Duniaindustri.com menilai target Kemenperin untuk menyalurkan dana tax 
amnesty ke sektor riil terutama industri manufaktur cukup positif, meski
 masih menghadapi kendala daya saing secara global. Idealnya, dana jumbo
 dari tax amnesty bisa mengalir ke industri manufaktur yang terbukti 
memberikan kontribusi terbesar terhadap perekonomian. 
Selain 
itu, dana segar tersebut juga dapat memberikan stimulus modal baru untuk
 memulihkan kondisi industri manufaktur pasca dihantam perlambatan 
permintaan domestik, kejatuhan harga komoditas dunia, serta fluktuasi 
kurs. Perlu diingat, industri manufaktur terhempas cukup parah dengan 
kondisi layoff di sejumlah subsektor seperti garmen, tekstil, farmasi, 
elektronik, dan lainnya.
Di sisi lain, secara teori, aliran modal
 dari dana tax amnesty akan mencari target investasi dengan potensi 
keuntungan yang memadai dan jangka waktu yang tidak terlalu lama. Di 
sinilah perlunya peran pemerintah, untuk mengintermediasi antara sasaran
 dana tax amnesty yang cenderung bersifat jangka menengah disesuaikan 
dengan investasi manufaktur yang tergolong jangka panjang. Perbaikan 
daya saing industri manufaktur juga dibutuhkan agar industri ini tampil 
seksi dan menawarkan potensi keuntungan yang tinggi serta nilai tambah.

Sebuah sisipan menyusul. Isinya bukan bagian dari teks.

/-- The operation of an entry, by its opcode; none with a status where the opcode is not defined, or a binding names no kind. -/
def entryOp (e : List Byte) : Except Nat McrOp :=
  let b := fun (i : Nat) => leAt e i 1
  let h := fun (i : Nat) => leAt e i 2
  let q := fun (i : Nat) => leAt e i 8
  match b 1 with
  | 0x00 => .ok .nop
  | 0x01 => .ok (.bankReset (b 16))
  | 0x10 => .ok (.vsCreate (b 16) (b 17) (b 18))
  | 0x11 => .ok (.vsDelete (b 16))
  | 0x12 => .ok (.vsTcmap (b 16) (h 18))
  | 0x13 =>
    if b 18 = 1 then .ok (.bind (b 16) (b 17) (b 20))
    else if b 18 = 2 then .ok (.bindGroup (b 16) (b 17) (entryMembers e (min 8 (b 19))))
    else if b 18 = 3 then .ok (.bindRemote (b 16) (b 17) (h 20))
    else .error stBadField
  | 0x14 => .ok (.unbind (b 16) (b 17) (b 18) (b 19))
  | 0x15 => .ok (.errCfg (b 16) (b 17) (b 18))
  | 0x16 => .ok (.bindRead (b 16) (b 17) (q 24))
  | 0x17 => .ok (.sharedSet (b 16) (b 17) (b 18) (b 19) (q 24) (q 32) ((List.range 8).map (fun i => h (40 + 2 * i))))
  | 0x18 => .ok (.sharedClr (b 16))
  | 0x19 => .ok (.fnCfg (b 16) (h 18) (h 20) (b 22) (b 23) (leAt e 24 4))
  | 0x1A => .ok (.dmVf (b 16) (h 18))
  | 0x20 => .ok (.winWrite (b 16) (b 17) (b 18) (b 19) (q 24) (q 32) (leAt e 40 6) (h 46))
  | 0x21 => .ok .winSwap
  | 0x22 => .ok (.gateWrite (b 16) (b 17) (b 18) (b 19) (b 20) (b 21) (b 22) (leAt e 24 4) (leAt e 28 4))
  | 0x23 => .ok .gateSwap
  | 0x30 => .ok (.reachSet (h 16) (b 18) (b 19) (h 20) (b 22) (h 24) (q 32) (q 40))
  | 0x31 => .ok (.reachClear (h 16))
  | 0x32 => .ok (.progLoad (b 16) (q 24) (leAt e 32 4) (leAt e 40 6))
  | 0x33 => .ok (.progUnload (b 16))
  | 0x34 => .ok (.shapeSet (h 16) (BitVec.ofNat 64 (q 24)) (BitVec.ofNat 64 (q 32)))
  | 0x40 => .ok (.ideKey (b 16) (b 17))
  | 0x50 => .ok (.statsSnap (b 16) (h 18) (h 20) (q 24))
  | 0x60 => .ok (.jnlMirror (b 16) (b 17) (q 24) (q 32))
  | 0x61 => .ok (.keyFuse (b 16) (q 24))
  | 0x62 => .ok (.keyRevoke (b 16) (b 17))
  | 0x63 => .ok (.svnCommit (b 16) (b 17))
  | 0x70 => .ok .mgmtRestart
  | _ => .error stBadOpcode

/-- The bytes that the command table names for an operation: first byte and bytes. A group's entry names all eight members, and an NFUNC above 8
is out of range. -/
def opNamed (o : McrOp) : List (Nat × Nat) :=
  match o with
  | .bindGroup _ _ _ => [(16, 4), (24, 32)]
  | o => (opFields o).map (fun f => (f.1, f.2.1))

/-- Are the reserved bytes of an entry 0 (R480, R482 check 4): bits 7:1 of FLAGS, bytes 15:8, and every byte that the table does not name? -/
def entryRsv (e : List Byte) (o : McrOp) : Bool :=
  decide (leAt e 2 1 ≤ 1) && ((List.range 56).map (· + 8)).all (fun i =>
    (opNamed o).any (fun r => decide (r.1 ≤ i) && decide (i < r.1 + r.2)) || leAt e i 1 == 0) &&
  (match o with
    | .bindGroup _ _ _ => decide (leAt e 19 1 ≤ 8)
    | _ => true)

/-- A job from the 64 bytes of an entry (R480, R482 checks 1 and 2). -/
def jobOf (orig origId : Nat) (e0 : List Byte) (env : McrEnv) : McrJob :=
  let e := padTo 64 e0
  let cx : McrCx := { orig := orig, origId := origId, dev := leAt e 3 1, irq := leAt e 2 1 % 2 == 1, user := leAt e 4 4 }
  if leAt e 0 1 ≠ 1 then { cx := cx, bad := stBadAbi, entry := e, env := env }
  else
    match entryOp e with
    | .ok o => { cx := cx, op := some o, rsv := entryRsv e o, entry := e, env := env }
    | .error st => { cx := cx, bad := st, entry := e, env := env }

/-! ### Checks 3 and 4 of R482 -/

/-- Is the command fabric-scoped (R485)? -/
def State.fabScoped (s : State) (cx : McrCx) (o : McrOp) : Bool :=
  (cx.dev != 0x3F && cx.dev != s.devNum) ||
  (match o with
    | .bindRemote _ _ _ => true
    | .winWrite _ p _ _ _ _ _ _ => p == 0xFE
    | _ => false)

/-- Is the originator the fabric control plane: the owner host's MCR of the acting Bellwether, or the relay (R310)? -/
def State.controlPlane (s : State) (cx : McrCx) : Bool := (cx.orig == 0 && s.on F.FAB_DEV_ACTING []) || cx.orig == 3

/-- Does the command name a buffer in the owner host's memory (R485)? -/
def hostBuffer : McrOp → Bool
  | .bindRead _ _ _ | .statsSnap _ _ _ _ | .progLoad _ _ _ _ | .jnlMirror _ _ _ _ | .keyFuse _ _ => true
  | _ => false

/-- Is the command refused to the relay (R485)? -/
def fuseCmd : McrOp → Bool
  | .keyFuse _ _ | .keyRevoke _ _ | .svnCommit _ _ => true
  | _ => false

/-- The originator check: 0 if permitted, or the status. A fabric-scoped command from another originator is NOT_PERMITTED on a standalone device
and BAD_STATE on a device of a fabric (R310, R485). -/
def State.permit (s : State) (cx : McrCx) (o : McrOp) : Nat :=
  if s.fabScoped cx o ∧ s.controlPlane cx = false then
    if s.get F.FAB_DEV_ROLE [] = 0 then stNotPermitted else stBadState
  else if hostBuffer o ∧ cx.orig ≠ 0 then stNotPermitted
  else if fuseCmd o ∧ cx.orig = 3 then stNotPermitted
  else stOk

/-- Are the fields of a command in range (R482 check 4, with the ranges of R484 and of the tables that the fields name)? -/
def opInRange : McrOp → Bool
  | .bankReset k => decide (k ≤ 1)
  | .vsCreate v p _ => decide (v < 48) && decide (p < 144)
  | .vsDelete v => decide (v < 48)
  | .vsTcmap v _ => decide (v < 48)
  | .bind v sl p => decide (v < 48) && decide (sl < 32) && decide (p < 144)
  | .bindGroup v sl m => decide (v < 48) && decide (sl < 32) && decide (1 ≤ m.length) && decide (m.length ≤ 8) &&
      m.all (fun x => decide (x.1 < 144) && decide (x.2.2 ≤ 7))
  | .bindRemote v sl g => decide (v < 48) && decide (sl < 32) && decide (g < 2 ^ 14)
  | .unbind v sl m w => decide (v < 48) && decide (sl < 32) && decide (m ≤ 1) && (m == 1 || (decide (1 ≤ w) && decide (w ≤ 60)))
  | .errCfg v sl b => decide (v < 48) && decide (sl < 32) && decide (b ≤ 1)
  | .bindRead v sl _ => decide (v < 48) && decide (sl < 32)
  | .sharedSet p b m r ba li _ =>
      decide (p < 144) && decide (1 ≤ b) && decide (b ≤ 8) && decide (m ≤ 5) && decide (r ≤ 5) && decide (ba ≤ li)
  | .sharedClr p => decide (p < 144)
  | .fnCfg p _ o w be _ => decide (p < 144) && decide (o < 4096) && decide (o % 4 = 0) && decide (w ≤ 1) && decide (be ≤ 15)
  | .dmVf v n => decide (v < 48) && decide (n ≤ 1024)
  | .winWrite b p e f _ _ _ d => decide (b ≤ 1) && (decide (p < 144) || p == 0xFE) && decide (e < 64) && decide (f ≤ 7) && decide (d < 2 ^ 14)
  | .gateWrite b _ pt en v o t ba li =>
      decide (b ≤ 1) && decide (pt ≤ 2) && decide (en ≤ 1) && decide (v ≤ 7) && decide (o ≤ 7) && decide (t ≤ 7) &&
      decide (ba < 2 ^ 24) && decide (li < 2 ^ 24)
  | .reachSet e k f si tv ti ba li =>
      decide (e < 4096) && decide (k ≤ 1) && decide (f ≤ 7) && decide (si < 1072) && (k == 1 || decide (tv < 48)) && (k == 0 || decide (ti < 1072)) &&
      (k == 1 || (decide (ba % 4096 = 0) && decide (li % 4096 = 4095) && decide (ba ≤ li)))
  | .reachClear e => decide (e < 4096)
  | .progLoad sl _ _ _ => decide (sl < 4)
  | .progUnload sl => decide (sl < 4)
  | .ideKey p o => decide (p < 144) && decide (o ≤ 2)
  | .statsSnap g _ _ _ => decide (g ≤ 8)
  | .jnlMirror n e b d => decide (e ≤ 1) && (e == 0 || (decide (4 ≤ n) && decide (n ≤ 20) && decide (b % 4096 = 0) && decide (d % 16 = 0)))
  | .keyFuse sl _ => decide (sl < 4)
  | .keyRevoke k sl => decide (k ≤ 1) && decide (sl < 4)
  | .svnCommit k v => decide (k ≤ 2) && decide (v ≤ 64)
  | .nop | .winSwap | .gateSwap | .mgmtRestart | .shapeSet _ _ _ => true

/-- Does DEV name this device, a fabric device, or, for the swaps, every device written (R480)? -/
def devInRange (cx : McrCx) (o : McrOp) : Bool :=
  cx.dev == 0x3F || decide (cx.dev ≤ 32) || (cx.dev == 0x3E && (o == .winSwap || o == .gateSwap))

/-- The first failing check of R482 (checks 1 to 4), 0 if none. -/
def State.jobCheck (s : State) (j : McrJob) : Nat :=
  match j.op with
  | none => j.bad
  | some o =>
    let p := s.permit j.cx o
    if p ≠ stOk then p
    else if j.rsv && devInRange j.cx o && opInRange o then stOk else stBadField

/-! ### The firmware's state -/

/-- Change the management firmware's state. -/
def State.mgrUp (s : State) (f : MgrSt → MgrSt) : State := { s with mgr := f s.mgr }

/-- Change the security station's state. -/
def State.secUp (s : State) (f : SecSt → SecSt) : State := { s with sec := f s.sec }

/-- Does the management firmware not run: a management restart is under way (R506), or the cores are held in reset (R466)? -/
def State.restarting (s : State) : Bool := s.on F.MGR_RESTART_ACTIVE [] || s.on F.GSV_STAT_MGMT_DOWN []

/-- May requests into the owner host's memory go out (R574)? -/
def State.hostIo (s : State) : Bool := s.cf .mgmt .bme == 1

/-- MGR_MCR_STAT: IDLE and PARKED. -/
def State.mgrStat (s : State) : State :=
  (s.setB F.MGR_MCR_STAT_IDLE [] (s.mgr.run.isNone && s.mgr.queue.isEmpty && s.mgr.parked.isEmpty)).set F.MGR_MCR_STAT_PARKED []
    (min 255 s.mgr.parked.length)

/-- PHASE of the n-th element of a ring of 2^size slots (R379). -/
def phaseOf (n size : Nat) : Nat := if n / 2 ^ size % 2 = 0 then 1 else 0

/-- The 32 bytes of a response (R481). -/
def rspBytes (r : McrRsp) (phase : Nat) : List Byte :=
  packBytes 16 [(0, 4, r.job.cx.user % 2 ^ 32), (4, 1, r.status), (5, 1, phase), (8, 4, r.job.seq % 2 ^ 32), (12, 4, r.jseq % 2 ^ 32)] ++ padTo 16 r.result

/-- The bit of MGR_RSP_DONE for a SEQ (R481). -/
def State.rspDone (s : State) (q : Nat) : Bool := (s.get F.MGR_RSP_DONE_DONE [q % 4096 / 64]).testBit (q % 64)

/-- Set or clear the bit of MGR_RSP_DONE for a SEQ (R481). -/
def State.setRspDone (s : State) (q : Nat) (b : Bool) : State :=
  let w := s.get F.MGR_RSP_DONE_DONE [q % 4096 / 64]
  let m := 1 <<< (q % 64)
  s.set F.MGR_RSP_DONE_DONE [q % 4096 / 64] (if b then w ||| m else w &&& ((2 ^ 64 - 1) ^^^ m))

/-- Write one response in the next slot of the response ring, set its bit of MGR_RSP_DONE, and send its message (R480, R481). -/
def State.writeRsp (s : State) (r : McrRsp) : State :=
  let n := s.get F.MGR_MCR_STAT_RSP_WRITTEN []
  let sz := s.get F.MGR_MCR_CFG_RSP_SIZE []
  let a := (s.rd ⟨.MGR_RSP_BASE, []⟩).toNat + 32 * (n % 2 ^ sz)
  let s1 := (s.emit (.hostWrite .mgmt a (rspBytes r (phaseOf n sz)))).incr F.MGR_MCR_STAT_RSP_WRITTEN []
  (s1.setRspDone r.job.seq true).when r.job.cx.irq (fun s => s.sendMsix (s.get F.MGR_MCR_CFG_VEC []))

/-- Write the responses that wait, if the management function may write (R574). -/
def State.flushRsps (s : State) : State :=
  if s.hostIo then s.mgr.rsps.foldl (fun (s : State) r => s.writeRsp r) (s.mgrUp (fun m => { m with rsps := [] })) else s

/-- Answer a command to its originator: the owner's ring, unless it was reset meanwhile (R489), the sideband, or the relay (R495). -/
def State.respond (s : State) (r : McrRsp) : State :=
  match r.job.cx.orig with
  | 0 => if r.job.gen = s.mgr.gen then (s.mgrUp (fun m => { m with rsps := m.rsps ++ [r] })).flushRsps else s
  | 3 => s.when (!r.job.answered) (·.emit (.answer .relay 0 (rspBytes r 0)))
  | 4 => s
  | _ => s.when (!r.job.answered) (fun s => (s.emit (.answer .sideband 0 (rspBytes r 0))).mgrUp (fun m => { m with subBusy := false }))

/-- Does a command with status OK change configuration or state (R490)? -/
def opApplies : McrOp → Bool
  | .nop | .bindRead _ _ _ | .statsSnap _ _ _ _ => false
  | .fnCfg _ _ _ w _ _ => w == 1
  | _ => true

/-- ORIG_ID of a command's journal entry: the relay's is the Bellwether's number and the low byte of MGR_EPOCH (R491). -/
def State.origId (s : State) (cx : McrCx) : Nat :=
  if cx.orig = 3 then s.get F.FAB_DEV_MGR [] + 256 * (s.get F.FAB_DEV_MGR_EPOCH [] % 256) else cx.origId

/-- Does a command's completion with a status change configuration or state (R490)? -/
def McrJob.applies (j : McrJob) (st : Nat) : Bool :=
  decide (st = stOk) && (match j.op with
    | some o => opApplies o
    | none => false)

/-- Journal an applied command (R487, R490). -/
def State.journalJob (s : State) (j : McrJob) (result : List Byte) : State :=
  s.journalAdd 0 j.cx.orig (if j.cx.orig = 0 then j.seq else 0) (s.origId j.cx) j.entry (padTo 16 result)

/-- The response of a completed command: it is no longer running or parked. -/
def State.closeJob (s : State) (r : McrRsp) : State :=
  ((s.mgrUp (fun m => { m with
    run := if m.run.map (·.id) = some r.job.id then none else m.run,
    parked := m.parked.filter (fun e => e.1.id != r.job.id) })).respond r).mgrStat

Menurut Menperin, dana dari tax amnesty tersebut seharusnya tidak hanya diarahkan untuk pengembangan industri keuangan. Pasalnya, industri manufaktur saat ini juga menjadi prioritas pemerintah untuk dikembangkan.
"Harapan
 kami akan disalurkan juga untuk pengembangan industri manufaktur. Jadi,
 tidak hanya untuk hal-hal yang misalnya industri keuangan, tapi juga 
masuk ke industri manufaktur," katanya usai Halal Bihalal di kantornya.
Terlebih
 lagi, industri manufaktur selain dapat meningkatkan nilai tambah juga 
dapat menciptakan lapangan pekerjaan dalam jumlah besar serta memberikan
 devisa ekspor yang signifikan. Dengan demikian, dana dari tax amnesty 
bisa diputar untuk meningkatkan pertumbuhan ekonomi Indonesia.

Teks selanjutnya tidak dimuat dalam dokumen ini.